We are concerned with hierarchical inputs. Why not first determine the minimal failure-inducing con guration of coarse objects? Following this intuition, we can recursively minimize configurations starting from the top-most level. By limiting simplification to one level of the hierarchy at a time, we can prune data more intelligently. At each level we must try multiple configurations to determine the minimum failure-inducing configuration. This process employs the ddmin algorithm at each level.

When employing ddmin at each level the unit of change is a node in the parse tree – so ddmin will find the 1-minimal set of nodes at that level of the parse tree which are required to reproduce the failure. For each actual test, HDD has to transform the manipulated parse tree back into the input form required by the program.

Unparsing a configuration of the tree is required for each attempted test con guration. This is the most frequent operation executed by HDD. Our implementation traverses the tree, checking for node inclusion in the configuration before printing a particular node.

Once a level has been minimized, HDD recurses to the next level in the tree. It is in essence a breadth-first walk over the parse tree applying ddmin at each node. For a tree with n nodes, HDD runs in O(log n) in the ideal case. More realistic inputs probably run in O(n).

After HDD completes, it is still possible that the tree could be further minimized. HDD works by layer without concern for 1-tree-minimality. So we can further optimise the results by post-processing HDDs output:

We now present an algorithm, HDD+, consisting of a greedy phase and a nal 1-tree-minimality assurance phase. First we perform the greedy phase: a call to HDD on the input configuration tree. This phase will attempt to trim the tree as best it can without consideration for 1-tree-minimality. The second optimality oriented phase is symmetric with the final step of ddmin. It will try to remove individual nodes from the tree one by one in a BFS-like manner. It will repeat the attempt on the entire tree continually as long as the previous iteration successfully removed at least a single node. This algorithm produces a 1-tree-minimal configuration by definition: the final input tree does not have a single node that can be removed, otherwise the algorithm would not have terminated.
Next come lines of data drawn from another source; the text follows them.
theorem execTrimLearn_keeps {fx fm : Bool} {b0 s t : State} (keep : Nat) (hk : Keeps fx fm b0 s) (e : execTrimLearn keep s = .next t) : Keeps fx fm b0 t := by
  unfold execTrimLearn at e
  cases e
  split
  split
  first | with_reducible assumption | assumption
  extract_lets +onlyGivenNames x0
  refine (fun (k0 : Keeps fx fm b0 x0) => ?_) (?_ : Keeps fx fm b0 x0)
  extract_lets +onlyGivenNames x1
  refine (fun (k1 : Keeps fx fm b0 x1) => ?_) (?_ : Keeps fx fm b0 x1)
  apply State.setOrg_keeps
  first | with_reducible assumption | assumption
  dsimp -zeta only [x1]
  apply State.put_keeps
  apply State.putCfg_keeps
  first | with_reducible assumption | assumption
  dsimp -zeta only [x0]
  apply State.advTo_keeps
  first | with_reducible assumption | assumption
  first | with_reducible assumption | assumption

theorem State.setCk_keeps {fx fm : Bool} {b0 s : State} (a v : Nat) (hk : Keeps fx fm b0 s) : Keeps fx fm b0 (State.setCk s a v) := by
  unfold State.setCk
  apply State.setOrg_keeps
  apply State.memMend_keeps
  first | with_reducible assumption | assumption

theorem State.burstStep_keeps {fx fm : Bool} {b0 s : State} (x1 : BurstStep) (hk : Keeps fx fm b0 s) : Keeps fx fm b0 (State.burstStep s x1) := by
  unfold State.burstStep
  split
  apply State.setCk_keeps
  first | with_reducible assumption | assumption
  extract_lets +onlyGivenNames x0
  refine (fun (k0 : Keeps fx fm b0 x0) => ?_) (?_ : Keeps fx fm b0 x0)
  extract_lets +onlyGivenNames x1
  refine (fun (k1 : Keeps fx fm b0 x1) => ?_) (?_ : Keeps fx fm b0 x1)
  extract_lets +onlyGivenNames x2
  refine (fun (k2 : Keeps fx fm b0 x2) => ?_) (?_ : Keeps fx fm b0 x2)
  split
  apply State.orgEvent_keeps
  apply State.orgIrq_keeps
  apply State.put_keeps
  first | with_reducible assumption | assumption
  first | with_reducible assumption | assumption
  dsimp -zeta only [x2]
  apply State.put_keeps
  first | with_reducible assumption | assumption
  dsimp -zeta only [x1]
  apply State.bumpSat_keeps
  first | with_reducible assumption | assumption
  dsimp -zeta only [x0]
  apply State.put_keeps
  apply State.put_keeps
  apply State.put_keeps
  first | with_reducible assumption | assumption
  apply State.setOrg_keeps
  first | with_reducible assumption | assumption
  apply State.setOrg_keeps
  first | with_reducible assumption | assumption

theorem State.runSteps_keeps {fx fm : Bool} {b0 s : State} (l : List BurstStep) (hk : Keeps fx fm b0 s) : Keeps fx fm b0 (State.runSteps s l) := by
  unfold State.runSteps
  apply Keeps.foldl
  first | with_reducible assumption | assumption
  intro v0
  intro v1
  intro v2
  apply State.burstStep_keeps
  first | with_reducible assumption | assumption

theorem State.ckService_keeps {fx fm : Bool} {b0 s : State}  (hk : Keeps fx fm b0 s) : Keeps fx fm b0 (State.ckService s) := by
  unfold State.ckService
  extract_lets +onlyGivenNames x0
  extract_lets +onlyGivenNames x1
  apply State.putB_keeps
  apply State.put_keeps
  first | with_reducible assumption | assumption

theorem State.retireRec_keeps {fx fm : Bool} {b0 s : State} (r : Nat) (hk : Keeps fx fm b0 s) : Keeps fx fm b0 (State.retireRec s r) := by
  unfold State.retireRec
  split
  first | with_reducible assumption | assumption
  extract_lets +onlyGivenNames x0
  extract_lets +onlyGivenNames x1
  refine (fun (k1 : Keeps fx fm b0 x1) => ?_) (?_ : Keeps fx fm b0 x1)
  apply State.orgEvent_keeps
  apply State.orgIrq_keeps
  first | with_reducible assumption | assumption
  dsimp -zeta only [x1]
  apply State.ckService_keeps
  apply State.setOrg_keeps
  first | with_reducible assumption | assumption

theorem State.ckHeader_keeps {fx fm : Bool} {b0 s : State} (rec slot : Nat) (hk : Keeps fx fm b0 s) : Keeps fx fm b0 (State.ckHeader s rec slot) := by
  unfold State.ckHeader
  extract_lets +onlyGivenNames x0
  extract_lets +onlyGivenNames x1
  refine (fun (k1 : Keeps fx fm b0 x1) => ?_) (?_ : Keeps fx fm b0 x1)
  split
  apply State.retireRec_keeps
  first | with_reducible assumption | assumption
  first | with_reducible assumption | assumption
  dsimp -zeta only [x1]
  apply State.memRead_keeps
  first | with_reducible assumption | assumption

theorem State.commitNext_keeps {fx fm : Bool} {b0 s : State} (content : List Nat) (final : Bool) (hk : Keeps fx fm b0 s) : Keeps fx fm b0 (State.commitNext s content final) := by
  unfold State.commitNext
  extract_lets +onlyGivenNames x0
  extract_lets +onlyGivenNames x1
  extract_lets +onlyGivenNames x2
  refine (fun (k2 : Keeps fx fm b0 x2) => ?_) (?_ : Keeps fx fm b0 x2)
  apply State.put_keeps
  apply State.runSteps_keeps
  first | with_reducible assumption | assumption
  dsimp -zeta only [x2]
  apply State.runSteps_keeps
  first | with_reducible assumption | assumption

theorem State.commitOn_keeps {fx fm : Bool} {b0 s : State} (content : List Nat) (verified : Bool) (hk : Keeps fx fm b0 s) : Keeps fx fm b0 (State.commitOn s content verified) := by
  unfold State.commitOn
  split
  apply State.commitNext_keeps
  first | with_reducible assumption | assumption
  extract_lets +onlyGivenNames x0
  extract_lets +onlyGivenNames x1
  refine (fun (k1 : Keeps fx fm b0 x1) => ?_) (?_ : Keeps fx fm b0 x1)
  apply State.commitNext_keeps
  apply State.retireRec_keeps
  first | with_reducible assumption | assumption
  dsimp -zeta only [x1]
  apply State.runSteps_keeps
  first | with_reducible assumption | assumption

theorem State.commitPart_keeps {fx fm : Bool} {b0 s : State} (part : Option Nat) (hk : Keeps fx fm b0 s) : Keeps fx fm b0 (State.commitPart s part) := by
  unfold State.commitPart
  split
  extract_lets +onlyGivenNames x0
  split
  apply State.runSteps_keeps
  first | with_reducible assumption | assumption
  first | with_reducible assumption | assumption
  first | with_reducible assumption | assumption

theorem execCheckpointCommit_keeps {fx fm : Bool} {b0 s t : State} (verified : Bool) (hk : Keeps fx fm b0 s) (e : execCheckpointCommit verified s = .next t) : Keeps fx fm b0 t := by
  unfold execCheckpointCommit at e
  cases e
  split
  split
  first | with_reducible assumption | assumption
  extract_lets +onlyGivenNames x0
  refine (fun (k0 : Keeps fx fm b0 x0) => ?_) (?_ : Keeps fx fm b0 x0)
  extract_lets +onlyGivenNames x1
  extract_lets +onlyGivenNames x2
  refine (fun (k2 : Keeps fx fm b0 x2) => ?_) (?_ : Keeps fx fm b0 x2)
  split
  apply State.commitOn_keeps
  first | with_reducible assumption | assumption
  extract_lets +onlyGivenNames x3
  split
  apply State.runSteps_keeps
  first | with_reducible assumption | assumption
  apply State.commitNext_keeps
  apply State.retireRec_keeps
  apply State.runSteps_keeps
  first | with_reducible assumption | assumption
  dsimp -zeta only [x2]
  split
  first | with_reducible assumption | assumption
  apply State.ckHeader_keeps
  first | with_reducible assumption | assumption
  dsimp -zeta only [x0]
  apply State.setOrg_keeps
  first | with_reducible assumption | assumption
  first | with_reducible assumption | assumption

theorem State.loadLife_keeps {fx fm : Bool} {b0 s : State}  (hk : Keeps fx fm b0 s) : Keeps fx fm b0 (State.loadLife s) := by
  unfold State.loadLife
  extract_lets +onlyGivenNames x0
  apply State.put_keeps
  apply State.put_keeps
  apply State.put_keeps
  apply State.put_keeps
  apply State.put_keeps
  first | with_reducible assumption | assumption

theorem execLifeWrite_keeps {fx fm : Bool} {b0 s t : State}  (hk : Keeps fx fm b0 s) (e : execLifeWrite s = .next t) : Keeps fx fm b0 t := by
  unfold execLifeWrite at e
  cases e
  split
  extract_lets +onlyGivenNames x0
  refine (fun (k0 : Keeps fx fm b0 x0) => ?_) (?_ : Keeps fx fm b0 x0)
  extract_lets +onlyGivenNames x1
  refine (fun (k1 : Keeps fx fm b0 x1) => ?_) (?_ : Keeps fx fm b0 x1)
  extract_lets +onlyGivenNames x2
  refine (fun (k2 : Keeps fx fm b0 x2) => ?_) (?_ : Keeps fx fm b0 x2)
  apply State.put_keeps
  apply State.runSteps_keeps
  apply State.memRead_keeps
  first | with_reducible assumption | assumption
  dsimp -zeta only [x2]
  split
  first | with_reducible assumption | assumption
  apply State.bumpSat_keeps
  first | with_reducible assumption | assumption
  dsimp -zeta only [x1]
  apply State.setOrg_keeps
  first | with_reducible assumption | assumption
  dsimp -zeta only [x0]
  apply State.advUp_keeps
  first | with_reducible assumption | assumption
  first | with_reducible assumption | assumption

theorem State.settleBurst_keeps {fx fm : Bool} {b0 s : State}  (hk : Keeps fx fm b0 s) : Keeps fx fm b0 (State.settleBurst s) := by
  unfold State.settleBurst
  apply State.put_keeps
  apply State.setOrg_keeps
  apply State.runSteps_keeps
  first | with_reducible assumption | assumption

theorem State.cutBurst_keeps {fx fm : Bool} {b0 s : State} (n : Nat) (hk : Keeps fx fm b0 s) : Keeps fx fm b0 (State.cutBurst s n) := by
  unfold State.cutBurst
  split
  first | with_reducible assumption | assumption
  extract_lets +onlyGivenNames x0
  extract_lets +onlyGivenNames x1
  refine (fun (k1 : Keeps fx fm b0 x1) => ?_) (?_ : Keeps fx fm b0 x1)
  extract_lets +onlyGivenNames x2
  refine (fun (k2 : Keeps fx fm b0 x2) => ?_) (?_ : Keeps fx fm b0 x2)
  split
  apply State.put_keeps
  first | with_reducible assumption | assumption
  first | with_reducible assumption | assumption
  dsimp -zeta only [x2]
  apply State.put_keeps
  apply State.setOrg_keeps
  first | with_reducible assumption | assumption
  dsimp -zeta only [x1]
  apply State.runSteps_keeps
  first | with_reducible assumption | assumption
With a theoretically higher upper bound on test inputs ( O(n3) vs O(n2) for HDD+), a variant HDD* has the advantage of being very easy to implement and in practice just as useful:

We present another algorithm for 1-tree-minimality, HDD*. This algorithm repeatedly calls HDD until a single call fails to remove a single element from the input tree… Implementing HDD* is simple with an already working HDD implementation, so for comparison we included it in our empirical results. We hope by our evaluation to demonstrate two conclusions: (1) worst-case analysis for HDD, ddmin, and HDD* does not reflect what happens in practice, and (2) 1-minimality is not necessarily the best criteria for input minimization.

The HDD process is very efficient at reducing test cases, and if you already have libraries to hand to parse and unparse your input format, it can be surprisingly efficient to implement. The authors built a version for XML in only 150 lines of Python:

Because of XML’s generality, a single implementation of HDD can be applied uniformly in many application domains. The process of our experimentation is evidence of this: we first implemented the XML tree processingmodule for HDD and then searched for XML document types on which to experiment. Our implementation is very simple; it is written in less than 150 lines of Python code using the DOM API. Although it may not always produce documents that are valid with respect to a specific document type definition (DTD), the generated documents are always well-formed.

There are some great examples of the power of this approach in the paper. If you have a system that works with hierarchical input data that you expect to be working with for any length of time, the investment in producing a test-case minimiser looks to be well worth it to me.